Vivre une relation épanouie lorsqu’on est handicapé ne va pas toujours de soi. A fortiori lorsqu’on jette son dévolu sur une personne valide, comme en témoignent les couples qui se sont formés selon ce schéma. Quitte à susciter la stupeur, voire la réprobation

Image d'illustration. — ©  StockPlanets
Image d'illustration. — © StockPlanets

Chaque jour, des millions de relations amoureuses se forment et se déforment, au gré des vagues de sentiments. A l’approche de la Saint-Valentin, ces romances sont au cœur du tumulte de la société. Des publicités aux fictions, les couples connaissent leur heure de gloire en ce 14 février devenu légendaire.
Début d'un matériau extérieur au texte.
-- ==== Sys2Proof/Tests/Slice0.lean ====
section
/-! SUPPORT. Tests. Expected values come from the spec: the encodings of 30_encoding.md written out bit by bit, and the vectors of
95_test_vectors.md (named in each comment). Each witness shows a state and operands that meet the hypotheses of the obligation it
is named after, clause by clause where the clauses differ. -/

namespace Sys2Proof.Tests

open Sys2Proof.Machine

/-! ## Helpers -/

/-- A memory holding `vs` from index 0. -/
def cells {w : Nat} (vs : List (BitVec w)) : Memory w := (List.range vs.length).zip vs

/-- The state with the logical buffer `l` and the wire buffer `v`, every register 0 and no transaction to come. -/
def st (l : List Byte) (v : List Cell7) : State :=
  { State.reset with
    lbuf := cells l, llen := BitVec.ofNat 16 l.length, wbuf := cells v, wlen := BitVec.ofNat 16 v.length }

/-- The next state of an outcome, if it is one. -/
def nextOf (o : Host.Outcome State Fault Refusal) : Option State :=
  match o with
  | .next t => some t
  | .fault _ => none
  | .refused _ => none

/-- Faulted as V-F36 to V-F42 are: PACK_LEN of a PACK. -/
def faulted (s : State) : State := { s with status := 1, err := 4, einfo := 0x0400000000000000 }

/-- The buffer of V-A1 to V-A15. -/
def five : List Byte := [0x12, 0x34, 0x56, 0x78, 0x9A]

/-- The wire group of V-P2. -/
def wireGroup : List Cell7 := [0x5E, 0x5B, 0x7A, 0x7D, 0x2E, 0x02, 0x0D, 0x2B]

/-- The logical group of V-P2. -/
def byteGroup : List Byte := [0xDE, 0xAD, 0xBE, 0xEF, 0x12, 0x34, 0x56]

/-! ## Decoding: words written out from R50 and R53 (`op`, `w`, `off`, `val`), each for one command -/

/-- EXTRACT 70, 4 (V-E1). -/
theorem test_decode_extract : decodeTableWord 64 0b0000000100000100000000000100011000000000000000000000000000000000 = some (.extract 70 4) := by decide

/-- SET 3, 32, 0xDEADBEEF (V-E3). -/
theorem test_decode_set : decodeTableWord 64 0b0000001000100000000000000000001111011110101011011011111011101111 = some (.set 3 32 0xDEADBEEF) := by decide

/-- UNPACK (V-E5). -/
theorem test_decode_unpack : decodeTableWord 64 0b0000001100000000000000000000000000000000000000000000000000000000 = some (.unpack) := by decide

/-- PACK (V-E6). -/
theorem test_decode_pack : decodeTableWord 64 0b0000010000000000000000000000000000000000000000000000000000000000 = some (.pack) := by decide

/-- LCLR 350 (V-E7). -/
theorem test_decode_lclr : decodeTableWord 64 0b0000010100000000000000010101111000000000000000000000000000000000 = some (.lclr 350) := by decide

/-- WCLR (V-E9). -/
theorem test_decode_wclr : decodeTableWord 64 0b0000011000000000000000000000000000000000000000000000000000000000 = some (.wclr) := by decide

/-- WPUSH 0xFF (V-E11). -/
theorem test_decode_wpush : decodeTableWord 64 0b0000011100000000000000000000000000000000000000000000000011111111 = some (.wpush 0xFF) := by decide

/-- WRD 399 (V-E12). -/
theorem test_decode_wrd : decodeTableWord 64 0b0000100000000000000000011000111100000000000000000000000000000000 = some (.wrd 399) := by decide

/-- FCLR (V-E13). -/
theorem test_decode_fclr : decodeTableWord 64 0b0000100100000000000000000000000000000000000000000000000000000000 = some (.fclr) := by decide

/-- V-E14 to V-E21: illegal descriptors. -/
theorem test_decode_illegal :
    [0x0100000000000001, 0x0300000000000001, 0x0501000000000000, 0x0700000000000100, 0x0900000000000001,
      0x0000000000000000, 0x0A00000000000000, 0x8100000000000000].all (fun w => (decodeTableWord 64 w).isNone) := by decide

/-- No two rows of the opcode map match one descriptor (R53): each row's match is no other row's. -/
theorem test_opcodeMap_rows_differ :
    ([.extract 0 0, .set 0 0 0, .unpack, .pack, .lclr 0, .wclr, .wpush 0, .wrd 0, .fclr].map opcodeMatch).Pairwise (· ≠ ·) := by
  decide

/-! ## Well-formedness of listing lines: each check refuses an ill-formed line (R58, R59) -/

theorem test_wellFormed_refuses :
    [Line.command (.extract 65536 1), .command (.extract 0 256), .command (.set 65536 1 0), .command (.set 0 256 0),
      .command (.set 0 1 4294967296), .command (.lclr 65536), .command (.wpush 256), .command (.wrd 65536), .lrdb 8192,
      .lwrb 8192 0, .lwrb 0 256, .wload [], .wload [0, 256], .lload [], .lload [256]].all (fun l => !l.wellFormed) := by decide

theorem test_wellFormed_refuses_long_lload (vs : List Nat) (h : 8192 < vs.length) : Line.wellFormed (.lload vs) = false := by
  simp [Line.wellFormed]; omega

/-- R58: a value that fits its field but faults is not rejected. -/
theorem test_wellFormed_admits_faulting_values :
    [Line.command (.extract 0 40), .command (.wpush 0x80), .command (.set 65535 255 4294967295), .lrdb 8191].all
      Line.wellFormed := by decide

/-! ## Listing text (R58, R59; V-A29, V-E13 and the pseudo-commands of section 6) -/

theorem test_assembleText_set : assembleText "SET 3, 32, 0xDEADBEEF ; V-A29".toList = some [0x02200003DEADBEEF] := by decide

theorem test_assembleText_pseudo :
    assembleText "LRDB 3".toList = some [0x0108001800000000] ∧ assembleText "LWRB 447, 0xFF".toList = some [0x02080DF8000000FF] := by
  decide

theorem test_assembleText_wload :
    assembleText "WLOAD 0x5E, 0x5B".toList = some [0x0600000000000000, 0x070000000000005E, 0x070000000000005B] := by decide

theorem test_assembleText_rejects :
    assembleText "WPUSH 256".toList = none ∧ assembleText "NOP".toList = none ∧ assembleText " ; only a comment".toList = some [] := by
  decide

/-! ## Single commands -/

/-- V-A7: five bytes, a shift of 7. -/
theorem test_extract : (nextOf (exec (.extract 7 32) (st five []))).map (·.res) = some 0x34F0AC68 := by decide

/-- V-A14: the empty range at the very end is legal. -/
theorem test_extract_empty : (nextOf (exec (.extract 40 0) { st five [] with res := 7 })).map (·.res) = some 0 := by decide

/-- V-A28: a field across three bytes. -/
theorem test_set :
    nextOf (exec (.set 4 16 0x0F0F) (st [0xAA, 0x55, 0xAA] [])) = some (st [0xFA, 0xF0, 0xA0] []) := by decide

/-- V-A26: only the low 5 bits of `val` are used. -/
theorem test_set_high_bits :
    nextOf (exec (.set 6 5 0xFFFFFFE0) (st [0xFF, 0xFF] [])) = some (st [0x3F, 0xF8] []) := by decide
Mais si ces représentations s’ouvrent enfin aux minorités, comme aux personnes LGBTQIA +ou racisées, une part d’ombre subsiste toujours dans l’équation: le handicap.

Les couples dits «handi-valides», composés de personnes handicapées et valides, sont ainsi généralement écartés de ces célébrations sentimentales. Comme si le droit à l’amour et aux relations sexuelles épanouies leur était refusé. Enfermés malgré eux dans des préjugés persistants qui les réduisent à une simple relation d’aidant et d’aidé, ces duos affrontent ainsi au quotidien le validisme, soit les discriminations envers les personnes handicapées.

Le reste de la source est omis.